_What to do:_ Write out each line of the entries exactly, starting at the first and finishing with the line that contains "theorem keep_actionNotice (s".

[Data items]

◆ ◆ ◆ ◆ ◆ ◆ ◆

-- ==== Sys2Proof/Laws/KeptStageOps.lean ====
section
/-!
SUPPORT. What the functions of Machine/StageOps.lean keep.
-/

namespace Sys2Proof.Machine

set_option linter.unusedSimpArgs false

variable {anyMem : Bool}

@[simp] theorem keep_actionNotice (s : State) (a : Action) (kind : BitVec 4) :
    (State.actionNotice s a kind).keepOf anyMem = s.keepOf anyMem := by
  simp [State.actionNotice, pendingK anyMem, tbSumK anyMem, wfK anyMem, keep_mk]

@[simp] theorem keep_countLate (s : State) (a : Action) :
    (State.countLate s a).keepOf anyMem = s.keepOf anyMem := by
  simp [State.countLate, pendingK anyMem, tbSumK anyMem, wfK anyMem, keep_mk]

@[simp] theorem keep_countDrop (s : State) (a : Action) :
    (State.countDrop s a).keepOf anyMem = s.keepOf anyMem := by
  simp [State.countDrop, pendingK anyMem, tbSumK anyMem, wfK anyMem, keep_mk]

@[simp] theorem keep_enqueue (s : State) (x : Staged) :
    (State.enqueue s x).keepOf anyMem = s.keepOf anyMem := by
  unfold State.enqueue
  dsimp only
  (repeat' split) <;> simp [pendingK anyMem, tbSumK anyMem, wfK anyMem, keep_mk]

@[simp] theorem keep_toPend (s : State) (a : Action) :
    (State.toPend s a).2.keepOf anyMem = s.keepOf anyMem := by
  unfold State.toPend
  (repeat' split) <;> simp [pendingK anyMem, tbSumK anyMem, wfK anyMem, keep_mk]

@[simp] theorem keep_enter (s : State) (x : Staged) (lag : Nat) :
    (State.enter s x lag).keepOf anyMem = s.keepOf anyMem := by
  simp [State.enter, pendingK anyMem, tbSumK anyMem, wfK anyMem, keep_mk]

@[simp] theorem keep_stageAt (s : State) (a : Action) (d : Nat) (late : Bool) (lag : Nat) :
    (State.stageAt s a d late lag).keepOf anyMem = s.keepOf anyMem := by
  simp [State.stageAt, pendingK anyMem, tbSumK anyMem, wfK anyMem, keep_mk]

@[simp] theorem keep_placeAhead (s : State) (a : Action) (lag : Nat) :
    (State.placeAhead s a lag).2.keepOf anyMem = s.keepOf anyMem := by
  unfold State.placeAhead
  (repeat' split) <;> simp [pendingK anyMem, tbSumK anyMem, wfK anyMem, keep_mk]

@[simp] theorem keep_place (s : State) (a : Action) (lag : Nat) :
    (State.place s a lag).2.keepOf anyMem = s.keepOf anyMem := by
  unfold State.place
  dsimp only
  (repeat' split) <;> simp [pendingK anyMem, tbSumK anyMem, wfK anyMem, keep_mk]

@[simp] theorem keep_lateEnd (s : State) (a : Action) :
    (State.lateEnd s a).keepOf anyMem = s.keepOf anyMem := by
  simp [State.lateEnd, pendingK anyMem, tbSumK anyMem, wfK anyMem, keep_mk]

@[simp] theorem keep_markEmit (s : State) (a : Action) :
    (State.markEmit s a).keepOf anyMem = s.keepOf anyMem := by
  simp [State.markEmit, pendingK anyMem, tbSumK anyMem, wfK anyMem, keep_mk]

@[simp] theorem keep_perform (s0 : State) (x : Staged) :
    (State.perform s0 x).keepOf anyMem = s0.keepOf anyMem := by
  unfold State.perform
  dsimp only
  (repeat' split) <;> simp [pendingK anyMem, tbSumK anyMem, wfK anyMem, keep_mk]

@[simp] theorem keep_unstage (s : State) (x : Staged) :
    (State.unstage s x).keepOf anyMem = s.keepOf anyMem := by
  simp [State.unstage, pendingK anyMem, tbSumK anyMem, wfK anyMem, keep_mk]

@[simp] theorem keep_unstagePair (s : State) (x : Staged) :
    (State.unstagePair s x).keepOf anyMem = s.keepOf anyMem := by
  simp [State.unstagePair, pendingK anyMem, tbSumK anyMem, wfK anyMem, keep_mk]

@[simp] theorem keep_runPins (s : State) (ch : Chan) (x2 : List Staged) :
    (State.runPins s ch x2).keepOf anyMem = s.keepOf anyMem := by
  induction x2 generalizing s ch with
  | nil => simp [State.runPins]
  | cons y r ih => simp only [State.runPins]; (repeat' split) <;> simp [ih, pendingK anyMem, tbSumK anyMem, wfK anyMem, keep_mk]

@[simp] theorem keep_runDue (s : State) (ch : Chan) :
    (State.runDue s ch).keepOf anyMem = s.keepOf anyMem := by
  unfold State.runDue
  dsimp only
  (repeat' split) <;> simp [pendingK anyMem, tbSumK anyMem, wfK anyMem, keep_mk]

@[simp] theorem keep_expireVotes (s : State) (ch : Chan) :
    (State.expireVotes s ch).keepOf anyMem = s.keepOf anyMem := by
  simp [State.expireVotes, pendingK anyMem, tbSumK anyMem, wfK anyMem, keep_mk]

@[simp] theorem keep_revalidate (s : State) (x : Staged) :
    (State.revalidate s x).keepOf anyMem = s.keepOf anyMem := by
  unfold State.revalidate
  dsimp only
  (repeat' split) <;> simp [pendingK anyMem, tbSumK anyMem, wfK anyMem, keep_mk]

@[simp] theorem keep_passPend (s : State) (a : Action) :
    (State.passPend s a).keepOf anyMem = s.keepOf anyMem := by
  simp [State.passPend, pendingK anyMem, tbSumK anyMem, wfK anyMem, keep_mk]

@[simp] theorem keep_pass (s : State) :
    (State.pass s).keepOf anyMem = s.keepOf anyMem := by
  simp [State.pass, pendingK anyMem, tbSumK anyMem, wfK anyMem, keep_mk]

@[simp] theorem keep_applyQuench (s : State) (n : BaseId) (g : Nat) (gen : Byte) :
    (State.applyQuench s n g gen).keepOf anyMem = s.keepOf anyMem := by
  simp [State.applyQuench, pendingK anyMem, tbSumK anyMem, wfK anyMem, keep_mk]

@[simp] theorem keep_quench (s : State) (n : BaseId) :
    (State.quench s n).keepOf anyMem = s.keepOf anyMem := by
  unfold State.quench
  (repeat' split) <;> simp [pendingK anyMem, tbSumK anyMem, wfK anyMem, keep_mk]

@[simp] theorem keep_recomputeEnd (s : State) (x : Staged) :
    (State.recomputeEnd s x).keepOf anyMem = s.keepOf anyMem := by
  unfold State.recomputeEnd
  dsimp only
  (repeat' split) <;> simp [pendingK anyMem, tbSumK anyMem, wfK anyMem, keep_mk]

@[simp] theorem keep_arrive (s : State) (r : Arrival) :
    (State.arrive s r).keepOf anyMem = s.keepOf anyMem := by
  unfold State.arrive
  (repeat' split) <;> simp [pendingK anyMem, tbSumK anyMem, wfK anyMem, keep_mk]

@[simp] theorem keep_arriveAll (s : State) :
    (State.arriveAll s).keepOf anyMem = s.keepOf anyMem := by
  simp [State.arriveAll, pendingK anyMem, tbSumK anyMem, wfK anyMem, keep_mk]

@[simp] theorem keep_recompute1 (s : State) (n : BaseId) (x : Staged) :
    (State.recompute1 s n x).keepOf anyMem = s.keepOf anyMem := by
  simp [State.recompute1, pendingK anyMem, tbSumK anyMem, wfK anyMem, keep_mk]

@[simp] theorem keep_recompute (s : State) (n : BaseId) :
    (State.recompute s n).keepOf anyMem = s.keepOf anyMem := by
  simp [State.recompute, pendingK anyMem, tbSumK anyMem, wfK anyMem, keep_mk]

@[simp] theorem keep_newGeneration (s : State) (n : BaseId) :
    (State.newGeneration s n).keepOf anyMem = s.keepOf anyMem := by
  simp [State.newGeneration, pendingK anyMem, tbSumK anyMem, wfK anyMem, keep_mk]

end Sys2Proof.Machine
end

◆ ◆ ◆ ◆ ◆ ◆ ◆

_Output of the exercise:_
-- ==== Sys2Proof/Laws/KeptStageOps.lean ====
section
/-!
SUPPORT. What the functions of Machine/StageOps.lean keep.
-/

namespace Sys2Proof.Machine

set_option linter.unusedSimpArgs false

variable {anyMem : Bool}

@[simp] theorem keep_actionNotice (s : State) (a : Action) (kind : BitVec 4) :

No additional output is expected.